Des accrochages ont eu lieu ce mercredi 23 mai 2018 entre des habitants de deux villages de la préfecture de Siguiri. Il s’agit des districts de Kourouda et de Möyafrah dont les habitants se disputent la paternité d’une zone minière située à leur frontière commune. L’incident n’a pas fait de morts ni de blessés, mais plusieurs dégâts matériels ont été enregistrés, rapporte le correspondant de Guineematin.com à Siguiri.

Depuis plusieurs années, le district de Kourouda dans la sous-préfecture de Kintinia et celui de Möyafrah relevant de la commune urbaine de Siguiri, se disputent la paternité d’une zone minière située entre les deux localités. En raison de ce conflit, la justice de Siguiri a décidé de suspendre l’exploitation du site jusqu’à ce qu’une solution soit trouvée au problème. Malgré tout, des accrochages ont eu lieu ce mercredi 23 mai 2018 entre des habitants des deux localités. Selon le président du district de Kourouda, ce sont leurs adversaires qui ont provoqué ces accrochages.
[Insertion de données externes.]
-- ==== Sys2Proof/Machine/Assembler.lean ====
section
/-! DEFINITION. The assembler (30_encoding.md R36): from a line of text to a statement with unbounded
operands, and from a statement to command words, refusing by name an operand that does not fit
(42_frames.md R57). Where R36 does not fix the text's form, log 8 says what is read. -/

namespace Sys2Proof.Machine

/-- A statement of the assembler, its operands numbers of any size. -/
inductive Statement where
  | nop
  | setsid (d : Nat)
  | crcinit
  | crcfeed (d : Nat)
  | sof (d : Nat)
  | put (d : Nat)
  | eof
  /-- `.word`: a raw command word (R36, D30). -/
  | word (w : Nat)
  | crc16 (bytes : List Nat)
  | frame (fc : Nat) (payload : List Nat)
  | readFrame (start count : Nat)
  | writeFrame (start : Nat) (values : List Nat)
  | activate
  | deactivate
deriving DecidableEq, Repr

/-- Why the assembler refuses (R57; the last four are of the text, log 8). -/
inductive AsmRefusal where
  /-- A byte operand outside 0..255. -/
  | byteDoesNotFit
  /-- A 16-bit operand outside 0..0xFFFF. -/
  | word16DoesNotFit
  /-- A raw word outside 0..0x7FF. -/
  | commandWordDoesNotFit
  /-- WRITE_FRAME with no values. -/
  | noValues
  /-- WRITE_FRAME with more than 127 values. -/
  | tooManyValues
  /-- A mnemonic R36 does not name. -/
  | unknownMnemonic
  /-- Too few or too many operands for the mnemonic. -/
  | wrongOperands
  /-- An operand that is no literal of R36. -/
  | badLiteral
deriving DecidableEq, Repr

/-- A byte operand, refused where it does not fit (R57). -/
def byteOperand (n : Nat) : Except AsmRefusal Byte :=
  if n < 256 then .ok (BitVec.ofNat 8 n) else .error .byteDoesNotFit

/-- A 16-bit operand, refused where it does not fit (R57). -/
def word16Operand (n : Nat) : Except AsmRefusal Word16 :=
  if n < 65536 then .ok (BitVec.ofNat 16 n) else .error .word16DoesNotFit

/-- A raw command word, refused where it does not fit (R25). -/
def commandWordOperand (n : Nat) : Except AsmRefusal CmdWord :=
  if n < 2048 then .ok (BitVec.ofNat 11 n) else .error .commandWordDoesNotFit

/-- Each operand of a list, the first that does not fit refused. -/
def operands {α : Type} (one : Nat → Except AsmRefusal α) : List Nat → Except AsmRefusal (List α)
  | [] => .ok []
  | n :: ns =>
    match one n with
    | .error e => .error e
    | .ok a =>
      match operands one ns with
      | .error e => .error e
      | .ok as => .ok (a :: as)

/-- The words of a command with a byte operand. -/
def assembleByte (make : Byte → Instr) (d : Nat) : Except AsmRefusal (List CmdWord) :=
  match byteOperand d with
  | .error e => .error e
  | .ok b => .ok (encodeWord (make b)).toList

/-- The values of a WRITE_FRAME: at least one, at most 127, each 16 bits (R57). -/
def writeValues (values : List Nat) : Except AsmRefusal (List Word16) :=
  if values.length = 0 then .error .noValues
  else if Config.writeMaxRegs < values.length then .error .tooManyValues
  else operands word16Operand values

/-- The command words of a statement (R36, R50 to R55), or the refusal of an operand (R57). -/
def assemble : Statement → Except AsmRefusal (List CmdWord)
  | .nop => .ok (encodeWord (.nop 0#8)).toList
  | .setsid d => assembleByte .setsid d
  | .crcinit => .ok (encodeWord (.crcinit 0#8)).toList
  | .crcfeed d => assembleByte .crcfeed d
  | .sof d => assembleByte .sof d
  | .put d => assembleByte .put d
  | .eof => .ok (encodeWord (.eof 0#8)).toList
  | .word w =>
    match commandWordOperand w with
    | .error e => .error e
    | .ok c => .ok [c]
  | .crc16 bytes =>
    match operands byteOperand bytes with
    | .error e => .error e
    | .ok bs => .ok (Pseudo.crc16 bs).words
  | .frame fc payload =>
    match byteOperand fc with
    | .error e => .error e
    | .ok f =>
      match operands byteOperand payload with
      | .error e => .error e
      | .ok ps => .ok (Pseudo.frame f ps).words
  | .readFrame start count =>
    match word16Operand start with
    | .error e => .error e
    | .ok a =>
      match byteOperand count with
      | .error e => .error e
      | .ok n => .ok (Pseudo.readFrame a n).words
  | .writeFrame start values =>
    match word16Operand start with
    | .error e => .error e
    | .ok a =>
      match writeValues values with
      | .error e => .error e
      | .ok vs => .ok (Pseudo.writeFrame a vs).words
  | .activate => .ok Pseudo.activate.words
  | .deactivate => .ok Pseudo.deactivate.words

/-! ## Text -/

/-- Everything before the first `;` (R36). -/
def stripComment : List Char → List Char
  | [] => []
  | c :: cs => if c = ';' then [] else c :: stripComment cs

/-- A space, a tab or a carriage return. -/
def isBlank (c : Char) : Bool := c = ' ' || c = '\t' || c = '\r'

/-- The text without blanks before it. -/
def trimLeft : List Char → List Char
  | [] => []
  | c :: cs => if isBlank c then trimLeft cs else c :: cs

/-- The text without blanks around it. -/
def trim (cs : List Char) : List Char := (trimLeft (trimLeft cs).reverse).reverse

/-- The text cut at every `sep`; one piece more than there are separators. -/
def splitAt (sep : Char) : List Char → List (List Char)
  | [] => [[]]
  | c :: cs =>
    match splitAt sep cs with
    | [] => [[c]]
    | piece :: rest => if c = sep then [] :: piece :: rest else (c :: piece) :: rest

/-- The value of a hexadecimal digit. -/
def hexDigit (c : Char) : Option Nat :=
  let n := c.toNat
  if 48 ≤ n ∧ n ≤ 57 then some (n - 48)
  else if 65 ≤ n ∧ n ≤ 70 then some (n - 55)
  else if 97 ≤ n ∧ n ≤ 102 then some (n - 87)
  else none

/-- The number of digits in a base, read from the left onto `acc`. -/
def digits (base acc : Nat) : List Char → Option Nat
  | [] => some acc
  | c :: cs =>
    match hexDigit c with
    | none => none
    | some d => if d < base then digits base (acc * base + d) cs else none

/-- A literal (R36): `0x` and hexadecimal digits, or decimal digits. -/
def literal : List Char → Option Nat
  | [] => none
  | ['0', 'x'] => none
  | '0' :: 'x' :: cs => digits 16 0 cs
  | cs => digits 10 0 cs

/-- All of a list's literals, or none. -/
def literals : List (List Char) → Option (List Nat)
  | [] => some []
  | p :: ps =>
    match literal (trim p), literals ps with
    | some n, some ns => some (n :: ns)
    | _, _ => none

/-- The operands of a line: nothing, or literals with commas between (R36). -/
def operandsOf (cs : List Char) : Option (List Nat) :=
  if trim cs = [] then some [] else literals (splitAt ',' cs)

/-- The mnemonic: the characters before the first blank; and the text after it. -/
def splitMnemonic : List Char → List Char × List Char
  | [] => ([], [])
  | c :: cs =>
    if isBlank c then ([], cs)
    else (c :: (splitMnemonic cs).1, (splitMnemonic cs).2)

/-- The statement of a mnemonic and its operands (R36, R50 to R55). -/
def statementOf (mnemonic : List Char) (ns : List Nat) : Except AsmRefusal Statement :=
  if mnemonic = ['N', 'O', 'P'] then
    match ns with | [] => .ok .nop | _ => .error .wrongOperands
  else if mnemonic = ['S', 'E', 'T', 'S', 'I', 'D'] then
    match ns with | [d] => .ok (.setsid d) | _ => .error .wrongOperands
  else if mnemonic = ['C', 'R', 'C', 'I', 'N', 'I', 'T'] then
    match ns with | [] => .ok .crcinit | _ => .error .wrongOperands
  else if mnemonic = ['C', 'R', 'C', 'F', 'E', 'E', 'D'] then
    match ns with | [d] => .ok (.crcfeed d) | _ => .error .wrongOperands
  else if mnemonic = ['S', 'O', 'F'] then
    match ns with | [d] => .ok (.sof d) | _ => .error .wrongOperands
  else if mnemonic = ['P', 'U', 'T'] then
    match ns with | [d] => .ok (.put d) | _ => .error .wrongOperands
  else if mnemonic = ['E', 'O', 'F'] then
    match ns with | [] => .ok .eof | _ => .error .wrongOperands
  else if mnemonic = ['.', 'w', 'o', 'r', 'd'] then
    match ns with | [w] => .ok (.word w) | _ => .error .wrongOperands
  else if mnemonic = ['C', 'R', 'C', '1', '6'] then .ok (.crc16 ns)
  else if mnemonic = ['F', 'R', 'A', 'M', 'E'] then
    match ns with | fc :: ps => .ok (.frame fc ps) | [] => .error .wrongOperands
  else if mnemonic = ['R', 'E', 'A', 'D', '_', 'F', 'R', 'A', 'M', 'E'] then
    match ns with | [a, n] => .ok (.readFrame a n) | _ => .error .wrongOperands
  else if mnemonic = ['W', 'R', 'I', 'T', 'E', '_', 'F', 'R', 'A', 'M', 'E'] then
    match ns with | a :: vs => .ok (.writeFrame a vs) | [] => .error .wrongOperands
  else if mnemonic = ['A', 'C', 'T', 'I', 'V', 'A', 'T', 'E'] then
    match ns with | [] => .ok .activate | _ => .error .wrongOperands
  else if mnemonic = ['D', 'E', 'A', 'C', 'T', 'I', 'V', 'A', 'T', 'E'] then
    match ns with | [] => .ok .deactivate | _ => .error .wrongOperands
  else .error .unknownMnemonic

/-- One line of text (R36): nothing, where it holds only blanks and a comment, or a statement. -/
def parseLine (line : List Char) : Except AsmRefusal (Option Statement) :=
  match trim (stripComment line) with
  | [] => .ok none
  | text =>
    match operandsOf (splitMnemonic text).2 with
    | none => .error .badLiteral
    | some ns =>
      match statementOf (splitMnemonic text).1 ns with
      | .error e => .error e
      | .ok st => .ok (some st)

/-- The command words of one line. -/
def assembleLine (line : List Char) : Except AsmRefusal (List CmdWord) :=
  match parseLine line with
  | .error e => .error e
  | .ok none => .ok []
  | .ok (some st) => assemble st

/-- The command words of lines in order, the first refusal refusing the text. -/
def assembleLines : List (List Char) → Except AsmRefusal (List CmdWord)
  | [] => .ok []
  | l :: ls =>
    match assembleLine l with
    | .error e => .error e
    | .ok ws =>
      match assembleLines ls with
      | .error e => .error e
      | .ok rest => .ok (ws ++ rest)

/-- A program's text, one statement a line (R36). -/
def assembleText (text : List Char) : Except AsmRefusal (List CmdWord) :=
  assembleLines (splitAt '\n' text)

end Sys2Proof.Machine
end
« Depuis des années nous sommes en conflit, ce mercredi matin, l’un de nos jeunes du nom de Djémory Camara est parti voir sa machine de concassage qu’il avait laissé sur le site avant qu’il ne soit interdit d’exploitation. Comme depuis longtemps la machine ne travaille pas, il voulait vérifier son état. Mais il a trouvé des jeunes de Möyafrah qui étaient postés sur les lieux. Ce sont eux qui sont venus ligoter l’enfant pour aller l’enfermer chez eux à Möyafrah, les femmes de Möyafrah se sont levées pour demander à ce qu’on tue le petit.

J’ai appelé le président du district de Möyafrah pour négocier la libération de l’enfant, après sa libération ils se sont dirigés sur le site pour aller saccager quelques conteneurs. 6 conteneurs remplient de marchandises et une machine de concassage ont été saccagés. Comme on ne relève pas de la même commune, on a informé Kintinia qui a envoyé des gendarmes pour calmer le jeu », a expliqué Kouramoudou Doumbouya.

Une version démentie par le président des jeunes de Möyafrah que Guineematin.com a également interrogé. Même s’il reconnait l’interpellation du jeune par des habitants de sa localité, Salifou Keita estime que c’est le camp d’en face qui a agravé la situation : « Ce matin, un jeune est venu sur le site interdit, il a été interpellé par nos gardes, et après négociation, il a été libéré. Pendant son retour, ses amis sont partis créer un autre problème devant », a-t-il soutenu.

Du côté des autorités, on semble négliger ce conflit qui peine à trouver son épilogue.